-- ==== Sys2Proof/Machine/Fop.lean ====
section
/-! DEFINITION. Scalar floating point (FOP, major 0x0D; R244, R245). -/

namespace Sys2Proof.Machine

/-- The format of a fmt code (R244). -/
def fopFmt (f : BitVec 2) : Fmt :=
  match f with
  | 0#2 => fp32
  | 1#2 => fp64
  | 2#2 => fp16
  | _ => bf16

/-- RM of FXF as it stands (R245). -/
def State.rm (s : State) : BitVec 3 := fxfRm s.h.fxf

/-- The low bits of a register that a format reads (R245). -/
def State.fr (s : State) (f : Fmt) (a : BitVec 5) : Nat := (s.xr a).toNat % 2 ^ f.width

/-- A FOP result retires with its flags in FXF, or traps FPE with xd and FXF unchanged (R245). -/
def State.fopDone (s : State) (d : BitVec 5) (r : Nat × Nat) : Out :=
  if flTraps (fxfFen s.h.fxf) r.2 then .next (s.trap cFPE (word (r.2 % 32)))
  else .next ((s.setH (fun h => { h with fxf := orFlags h.fxf r.2 })).retire d (word r.1))

/-- A FOP of two operands. -/
def fop2 (g : Fmt → BitVec 3 → Nat → Nat → Nat × Nat) (d a b : BitVec 5) (f : BitVec 2) (s : State) : Out :=
  s.fopDone d (g (fopFmt f) s.rm (s.fr (fopFmt f) a) (s.fr (fopFmt f) b))

/-- A scalar compare: 1 if true, else 0 (R244). -/
def fopCmp (c : Cmp) (f : Fmt) (a b : Nat) : Nat × Nat := ((f.cmp c a b).1.toNat, (f.cmp c a b).2)

def execFadd (d a b : BitVec 5) (f : BitVec 2) (s : State) : Out := fop2 Fmt.add d a b f s
def execFsub (d a b : BitVec 5) (f : BitVec 2) (s : State) : Out := fop2 Fmt.sub d a b f s
def execFmul (d a b : BitVec 5) (f : BitVec 2) (s : State) : Out := fop2 Fmt.mul d a b f s
def execFdiv (d a b : BitVec 5) (f : BitVec 2) (s : State) : Out := fop2 Fmt.div d a b f s
def execFsqrt (d a : BitVec 5) (f : BitVec 2) (s : State) : Out :=
  s.fopDone d ((fopFmt f).sqrt s.rm (s.fr (fopFmt f) a))
def execFmin (d a b : BitVec 5) (f : BitVec 2) (s : State) : Out := fop2 (fun g _ x y => g.minmax false x y) d a b f s
def execFmax (d a b : BitVec 5) (f : BitVec 2) (s : State) : Out := fop2 (fun g _ x y => g.minmax true x y) d a b f s
/-- `fmacc`: xa x xb + xd, rounded once (R244). -/
def execFmacc (d a b : BitVec 5) (f : BitVec 2) (s : State) : Out :=
  fop2 (fun g rm x y => g.fma rm false false x y (s.fr g d)) d a b f s
def execFsgnj (d a b : BitVec 5) (f : BitVec 2) (s : State) : Out := fop2 (fun g _ x y => g.sgnj x y) d a b f s
def execFsgnjn (d a b : BitVec 5) (f : BitVec 2) (s : State) : Out := fop2 (fun g _ x y => g.sgnjn x y) d a b f s
def execFsgnjx (d a b : BitVec 5) (f : BitVec 2) (s : State) : Out := fop2 (fun g _ x y => g.sgnjx x y) d a b f s
def execFeq (d a b : BitVec 5) (f : BitVec 2) (s : State) : Out := fop2 (fun g _ x y => fopCmp .eq g x y) d a b f s
def execFlt (d a b : BitVec 5) (f : BitVec 2) (s : State) : Out := fop2 (fun g _ x y => fopCmp .lt g x y) d a b f s
def execFle (d a b : BitVec 5) (f : BitVec 2) (s : State) : Out := fop2 (fun g _ x y => fopCmp .le g x y) d a b f s
def execFkind (d a : BitVec 5) (f : BitVec 2) (s : State) : Out :=
  s.fopDone d ((fopFmt f).kind (s.fr (fopFmt f) a), 0)

/-- A conversion between floating formats (R238): of equal formats a copy without flags; a signalling NaN sets NV. -/
def fcvtFmt (rm : BitVec 3) (dst src : Fmt) (x : Nat) : Nat × Nat :=
  if dst = src then (x, 0) else dst.finish rm (src.val x, nvOf [src.val x])

def execFcvtF (d a : BitVec 5) (f q : BitVec 2) (s : State) : Out :=
  s.fopDone d (fcvtFmt s.rm (fopFmt f) (fopFmt q) (s.fr (fopFmt q) a))

/-- A conversion into a 64-bit integer by a mode (R238, R244). -/
def fopToInt (rm : BitVec 3) (unsigned : Bool) (d a : BitVec 5) (f : BitVec 2) (s : State) : Out :=
  let r := toIntFlags rm (if unsigned then 0 else -2 ^ 63) (if unsigned then 2 ^ 64 - 1 else 2 ^ 63 - 1)
    ((fopFmt f).val (s.fr (fopFmt f) a))
  s.fopDone d (unsg r.1 64, r.2)

def execFcvtI (d a : BitVec 5) (f : BitVec 2) (s : State) : Out := fopToInt s.rm false d a f s
def execFcvtIRtz (d a : BitVec 5) (f : BitVec 2) (s : State) : Out := fopToInt 1 false d a f s
def execFcvtIu (d a : BitVec 5) (f : BitVec 2) (s : State) : Out := fopToInt s.rm true d a f s
def execFcvtIuRtz (d a : BitVec 5) (f : BitVec 2) (s : State) : Out := fopToInt 1 true d a f s

def execFcvtFi (d a : BitVec 5) (f : BitVec 2) (s : State) : Out :=
  s.fopDone d ((fopFmt f).round s.rm (intVal (s.xr a).toInt))
def execFcvtFiu (d a : BitVec 5) (f : BitVec 2) (s : State) : Out :=
  s.fopDone d ((fopFmt f).round s.rm (intVal (s.xr a).toNat))

end Sys2Proof.Machine
end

==================================================

> EXERCISE GOAL
Every record above is to be copied out again exactly as written.

> SOLUTION FOR THIS EXERCISE
-- ==== Sys2Proof/Machine/Fop.lean ====
section
/-! DEFINITION. Scalar floating point (FOP, major 0x0D; R244, R245). -/

namespace Sys2Proof.Machine

/-- The format of a fmt code (R244). -/
def fopFmt (f : BitVec 2) : Fmt :=
  match f with
  | 0#2 => fp32
  | 1#2 => fp64
  | 2#2 => fp16
  | _ => bf16

/-- RM of FXF as it stands (R245). -/
def State.rm (s : State) : BitVec 3 := fxfRm s.h.fxf

/-- The low bits of a register that a format reads (R245). -/
def State.fr (s : State) (f : Fmt) (a : BitVec 5) : Nat := (s.xr a).toNat % 2 ^ f.width

/-- A FOP result retires with its flags in FXF, or traps FPE with xd and FXF unchanged (R245). -/
def State.fopDone (s : State) (d : BitVec 5) (r : Nat × Nat) : Out :=
  if flTraps (fxfFen s.h.fxf) r.2 then .next (s.trap cFPE (word (r.2 % 32)))
  else .next ((s.setH (fun h => { h with fxf := orFlags h.fxf r.2 })).retire d (word r.1))

/-- A FOP of two operands. -/
def fop2 (g : Fmt → BitVec 3 → Nat → Nat → Nat × Nat) (d a b : BitVec 5) (f : BitVec 2) (s : State) : Out :=
  s.fopDone d (g (fopFmt f) s.rm (s.fr (fopFmt f) a) (s.fr (fopFmt f) b))

/-- A scalar compare: 1 if true, else 0 (R244). -/
def fopCmp (c : Cmp) (f : Fmt) (a b : Nat) : Nat × Nat := ((f.cmp c a b).1.toNat, (f.cmp c a b).2)

def execFadd (d a b : BitVec 5) (f : BitVec 2) (s : State) : Out := fop2 Fmt.add d a b f s
def execFsub (d a b : BitVec 5) (f : BitVec 2) (s : State) : Out := fop2 Fmt.sub d a b f s
def execFmul (d a b : BitVec 5) (f : BitVec 2) (s : State) : Out := fop2 Fmt.mul d a b f s
def execFdiv (d a b : BitVec 5) (f : BitVec 2) (s : State) : Out := fop2 Fmt.div d a b f s
def execFsqrt (d a : BitVec 5) (f : BitVec 2) (s : State) : Out :=
  s.fopDone d ((fopFmt f).sqrt s.rm (s.fr (fopFmt f) a))
def execFmin (d a b : BitVec 5) (f : BitVec 2) (s : State) : Out := fop2 (fun g _ x y => g.minmax false x y) d a b f s
def execFmax (d a b : BitVec 5) (f : BitVec 2) (s : State) : Out := fop2 (fun g _ x y => g.minmax true x y) d a b f s
/-- `fmacc`: xa x xb + xd, rounded once (R244). -/
def execFmacc (d a b : BitVec 5) (f : BitVec 2) (s : State) : Out :=
  fop2 (fun g rm x y => g.fma rm false false x y (s.fr g d)) d a b f s
def execFsgnj (d a b : BitVec 5) (f : BitVec 2) (s : State) : Out := fop2 (fun g _ x y => g.sgnj x y) d a b f s
def execFsgnjn (d a b : BitVec 5) (f : BitVec 2) (s : State) : Out := fop2 (fun g _ x y => g.sgnjn x y) d a b f s
def execFsgnjx (d a b : BitVec 5) (f : BitVec 2) (s : State) : Out := fop2 (fun g _ x y => g.sgnjx x y) d a b f s
def execFeq (d a b : BitVec 5) (f : BitVec 2) (s : State) : Out := fop2 (fun g _ x y => fopCmp .eq g x y) d a b f s
def execFlt (d a b : BitVec 5) (f : BitVec 2) (s : State) : Out := fop2 (fun g _ x y => fopCmp .lt g x y) d a b f s
def execFle (d a b : BitVec 5) (f : BitVec 2) (s : State) : Out := fop2 (fun g _ x y => fopCmp .le g x y) d a b f s
def execFkind (d a : BitVec 5) (f : BitVec 2) (s : State) : Out :=
  s.fopDone d ((fopFmt f).kind (s.fr (fopFmt f) a), 0)

/-- A conversion between floating formats (R238): of equal formats a copy without flags; a signalling NaN sets NV. -/
def fcvtFmt (rm : BitVec 3) (dst src : Fmt) (x : Nat) : Nat × Nat :=
  if dst = src then (x, 0) else dst.finish rm (src.val x, nvOf [src.val x])

def execFcvtF (d a : BitVec 5) (f q : BitVec 2) (s : State) : Out :=
  s.fopDone d (fcvtFmt s.rm (fopFmt f) (fopFmt q) (s.fr (fopFmt q) a))

/-- A conversion into a 64-bit integer by a mode (R238, R244). -/
def fopToInt (rm : BitVec 3) (unsigned : Bool) (d a : BitVec 5) (f : BitVec 2) (s : State) : Out :=
  let r := toIntFlags rm (if unsigned then 0 else -2 ^ 63) (if unsigned then 2 ^ 64 - 1 else 2 ^ 63 - 1)
    ((fopFmt f).val (s.fr (fopFmt f) a))
  s.fopDone d (unsg r.1 64, r.2)

def execFcvtI (d a : BitVec 5) (f : BitVec 2) (s : State) : Out := fopToInt s.rm false d a f s
def execFcvtIRtz (d a : BitVec 5) (f : BitVec 2) (s : State) : Out := fopToInt 1 false d a f s
def execFcvtIu (d a : BitVec 5) (f : BitVec 2) (s : State) : Out := fopToInt s.rm true d a f s
def execFcvtIuRtz (d a : BitVec 5) (f : BitVec 2) (s : State) : Out := fopToInt 1 true d a f s

def execFcvtFi (d a : BitVec 5) (f : BitVec 2) (s : State) : Out :=
  s.fopDone d ((fopFmt f).round s.rm (intVal (s.xr a).toInt))
def execFcvtFiu (d a : BitVec 5) (f : BitVec 2) (s : State) : Out :=
  s.fopDone d ((fopFmt f).round s.rm (intVal (s.xr a).toNat))

end Sys2Proof.Machine
end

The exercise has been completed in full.